ZG: Towards the end of that track, there’s a kind of group chant, “Heartwork is hard, hard work.” Isn’t that the truth! Jeremy sang on that with us, and it was great. We got into a room around a big condenser mic, and this was the culmination of the record. Everything else was already finished, and this was the last day in the studio. It was such a great inspirational feeling.

HMS: Are these songs that you all have played live yet?

ZG: We like to try things out before we set them in stone. For “This Road”, we played it in different ways, with different variations, parts, and sections, before we went to record it. We did that for live audiences while on the road. We took notes and discussed them. These songs will evolve through live performances, aside from “Heartwork” which was written in the studio. As of now, we have performed all of them live at some point.

HMS: Obviously, the song “This Road” is your title track, but why do you think that one is so full on this album, as a ten-minute song? Had more development gone into it?

ZG: We had written “This Road” long before we came up with the record title. In discussion, we weren’t sure if we’d name the record that. We were also pretty passionate about “Jenny” and “Heartwork” being featured tracks, which we have released as singles. But “The Road” ended up being a connection between all of the songs and the inspiration behind all the music that’s on the record. So it’s a connector rather than really a featured track. 

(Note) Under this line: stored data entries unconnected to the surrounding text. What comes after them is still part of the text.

-- ==== Sys2Proof/WellFormed.lean ====
section
/-! DEFINITION. Which instructions are well formed: every condition that a slot word alone decides and that raises
F_ILLOP otherwise (R38, R39, R40, R41, R42 and the entries' own fields). -/
namespace Sys2Proof

/-- R41, R98, R115: the operand classes of the specifier fields. -/
inductive Cls
  | z | xd | xs | x | p | v | vs | m | rg | rge | acc | e | sa | xeven | xeven0 | tokn
  deriving DecidableEq, Repr

/-- R41, R42: the specifier values that a class admits. -/
def Cls.has (k : Cls) (s : BitVec 9) : Bool :=
  let n := s.toNat
  match k with
  | .z => n == 0
  | .xd => n < 64 || (96 ≤ n && n < 112)
  | .xs => n < 64 || (96 ≤ n && n < 117)
  | .x => n < 64
  | .p => 64 ≤ n && n < 96
  | .v => n < 384
  | .vs => n < 384 || (392 ≤ n && n < 397) || (400 ≤ n && n < 464)
  | .m => 384 ≤ n && n < 392
  | .rg => 128 ≤ n && n < 136
  | .rge => (128 ≤ n && n < 136) || (144 ≤ n && n < 148)
  | .acc => 136 ≤ n && n < 144
  | .e => 144 ≤ n && n < 148
  | .sa => 148 ≤ n && n < 152
  | .xeven => 2 ≤ n && n ≤ 62 && n % 2 == 0
  | .xeven0 => n ≤ 62 && n % 2 == 0
  | .tokn => n < 32

/-- The modifier bits that an entry defines. -/
def mdIn (md mask : BitVec 8) : Bool := md &&& ~~~mask == 0

/-- R113: OPM, bits 3:0 of the mod field. -/
def RRR.opm (f : RRR) : Nat := f.md.toNat % 16
/-- R113: ZM. -/
def RRR.zm (f : RRR) : Bool := bit f.md.toNat 4
/-- R113: MSK, the governing mask. -/
def RRR.msk (f : RRR) : Nat := f.md.toNat / 32

/-- R38: an RRR operation's fields lie in their classes, its type is listed, its other mod bits are zero. -/
def RRR.ok (f : RRR) (d a b c : Cls) (tys : List (BitVec 6)) (mask : BitVec 8) : Bool :=
  d.has f.d && a.has f.a && b.has f.b && c.has f.c && tys.contains f.ty && mdIn f.md mask

/-- The type field of an operation that names no second type (R38). -/
def noType : List (BitVec 6) := [0]
/-- R149: the element types of a ring. -/
def ringTypes : List (BitVec 6) :=
  [0x01, 0x09, 0x11, 0x12, 0x13, 0x14, 0x15, 0x16, 0x17, 0x33, 0x34, 0x35, 0x36, 0x37]
/-- R158: the destination types of the conversion engine. -/
def cvTypes : List (BitVec 6) :=
  [0x01, 0x03, 0x09, 0x10, 0x11, 0x12, 0x13, 0x14, 0x15, 0x16, 0x17, 0x33, 0x34, 0x35, 0x36, 0x37]

/-- R105: lsb and len of a bit-field operation. -/
def bfOk (imm : BitVec 32) : Bool :=
  let n := imm.toNat
  n < 2 ^ 14 && bits n 7 6 == 0 && bits n 5 0 + (bits n 13 8 + 1) ≤ 64

/-- R49: the control register numbers listed. -/
def cregOk (n : Nat) : Bool :=
  n ≤ 5 || (8 ≤ n && n ≤ 11) || (0x10 ≤ n && n ≤ 0x12) || (0x18 ≤ n && n ≤ 0x1B) ||
  (0x20 ≤ n && n ≤ 0x26) || (0x28 ≤ n && n ≤ 0x33)

/-- R283: floor and ceiling of vclaim. -/
def claimOk (imm : BitVec 32) : Bool :=
  let n := imm.toNat
  let fl := bits n 6 0
  let ce := bits n 14 8
  n < 2 ^ 15 && !bit n 7 && fl % 8 == 0 && ce % 8 == 0 && 8 ≤ fl && fl ≤ ce && ce ≤ 64

/-- R39, R181: a scope and an order that go together. -/
def scopeOrderOk (f : MEMF) : Bool :=
  f.scope.toNat ≤ 5 && f.order.toNat ≤ 4 && !(f.order.toNat == 4 && 4 ≤ f.scope.toNat)

/-- R206, R212, R214: the fields of a load or store with the data class k. -/
def memOk (k : Cls) (f : MEMF) : Bool := k.has f.data && Cls.xs.has f.base && scopeOrderOk f
/-- R235: the fields of an atomic; policy carries SZ, below szs. -/
def amoOk (k : Cls) (szs : Nat) (f : MEMF) : Bool := memOk k f && f.policy.toNat < szs
/-- R238: the fields of a fence. -/
def fenceOk (f : MEMF) : Bool :=
  f.data == 0 && f.base == 0 && f.off == 0 && f.policy == 0 && f.order != 0 && scopeOrderOk f
/-- R239: the fields of cpub. -/
def cpubOk (f : MEMF) : Bool :=
  Cls.xs.has f.data && Cls.xs.has f.base && f.scope.toNat ≤ 5 && f.order == 0 && f.policy == 0
/-- R223: the fields of pref. -/
def prefOk (f : MEMF) : Bool := f.data == 0 && Cls.xs.has f.base && f.scope == 0 && f.order == 0
/-- R241: the fields of tok.wait. -/
def tokWaitOk (f : ENGF) : Bool := f.prod == 0 && f.a == 0 && f.b == 0 && f.c == 0 && f.md == 0
/-- R157: the fields of mm.grp: the source of the up form is an accumulator. -/
def mmGrpOk (f : ENGF) : Bool :=
  f.md.toNat < 3 && (if bit f.md.toNat 0 then Cls.acc.has f.a else Cls.rge.has f.a) && Cls.x.has f.b && Cls.acc.has f.c
/-- R161: the fields of sa.mv, by its direction. -/
def saMvOk (f : RRR) : Bool :=
  (if bit f.md.toNat 0 then Cls.sa.has f.d && Cls.vs.has f.a else Cls.v.has f.d && Cls.sa.has f.a) &&
  f.b == 0 && f.c == 0 && f.ty == 0 && mdIn f.md 0x7F
/-- R121: the fields of a bitwise vector operation, on vectors or on masks alone. -/
def vlogOk (f : RRR) : Bool :=
  f.ok .v .vs .vs .z noType 0xF0 || f.ok .m .m .m .z noType 0x00

/-- R74, R130: the width in bits of a source type of vcvt, 0 for a code not admitted. -/
def cvtWidth (t : Nat) : Nat :=
  if t == 0x01 || t == 0x05 then 8 else if t == 0x02 || t == 0x06 then 16
  else if t == 0x03 || t == 0x07 then 32 else if t == 0x09 then 4
  else if t == 0x10 then 32 else if t == 0x11 || t == 0x12 then 16
  else if 0x13 ≤ t && t ≤ 0x16 then 8 else if t == 0x17 then 4 else 0

/-- R130, R131: the fields of a conversion to type dt (udt when UD selects an unsigned integer). -/
def vcvtOk (dt : Nat) (f : RRR) : Bool :=
  let st := f.ty.toNat
  let rs := f.opm % 8
  let hi := 8 ≤ f.opm
  let isInt := dt ≤ 0x03
  let d := if isInt && hi then dt + 4 else dt
  let ws := cvtWidth st
  let wd := cvtWidth d
  let part := f.c.toNat
  Cls.v.has f.d && Cls.vs.has f.a && f.b == 0 && part < 8 && rs != 6 && ws != 0 && st != d &&
  !(hi && 0x10 ≤ dt && dt ≤ 0x12) && !(isInt && st < 0x10 && rs != 0) &&
  part < Nat.max (Nat.max (wd / ws) (ws / wd)) 1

The song itself is one that we love, and has a Blues inspiration, which is my background in Memphis, Tennessee. I was raised on The Blues and started playing music on Beale Street. It’s part of my heritage and part of my story. The other guys in the band come from more of a Folk and Jam background and are inspired by The Grateful Dead and The Allman Brothers, but those all have a foundation in the Blues, too. So that’s our foundation, too. Half-way through the song, it kind of drops out into what we like to call “outer space.” It’s like you’re floating. You’re just out there. That’s just who we are and it was cool to tie that element in with Blues and some cool lyrics that mean a lot to us from our stories on the road. It is ten minutes! We’re not interested in creating music that fits into a particular box.  We want to be honest and transparent about who we are and I think “This Road” does a great job of that.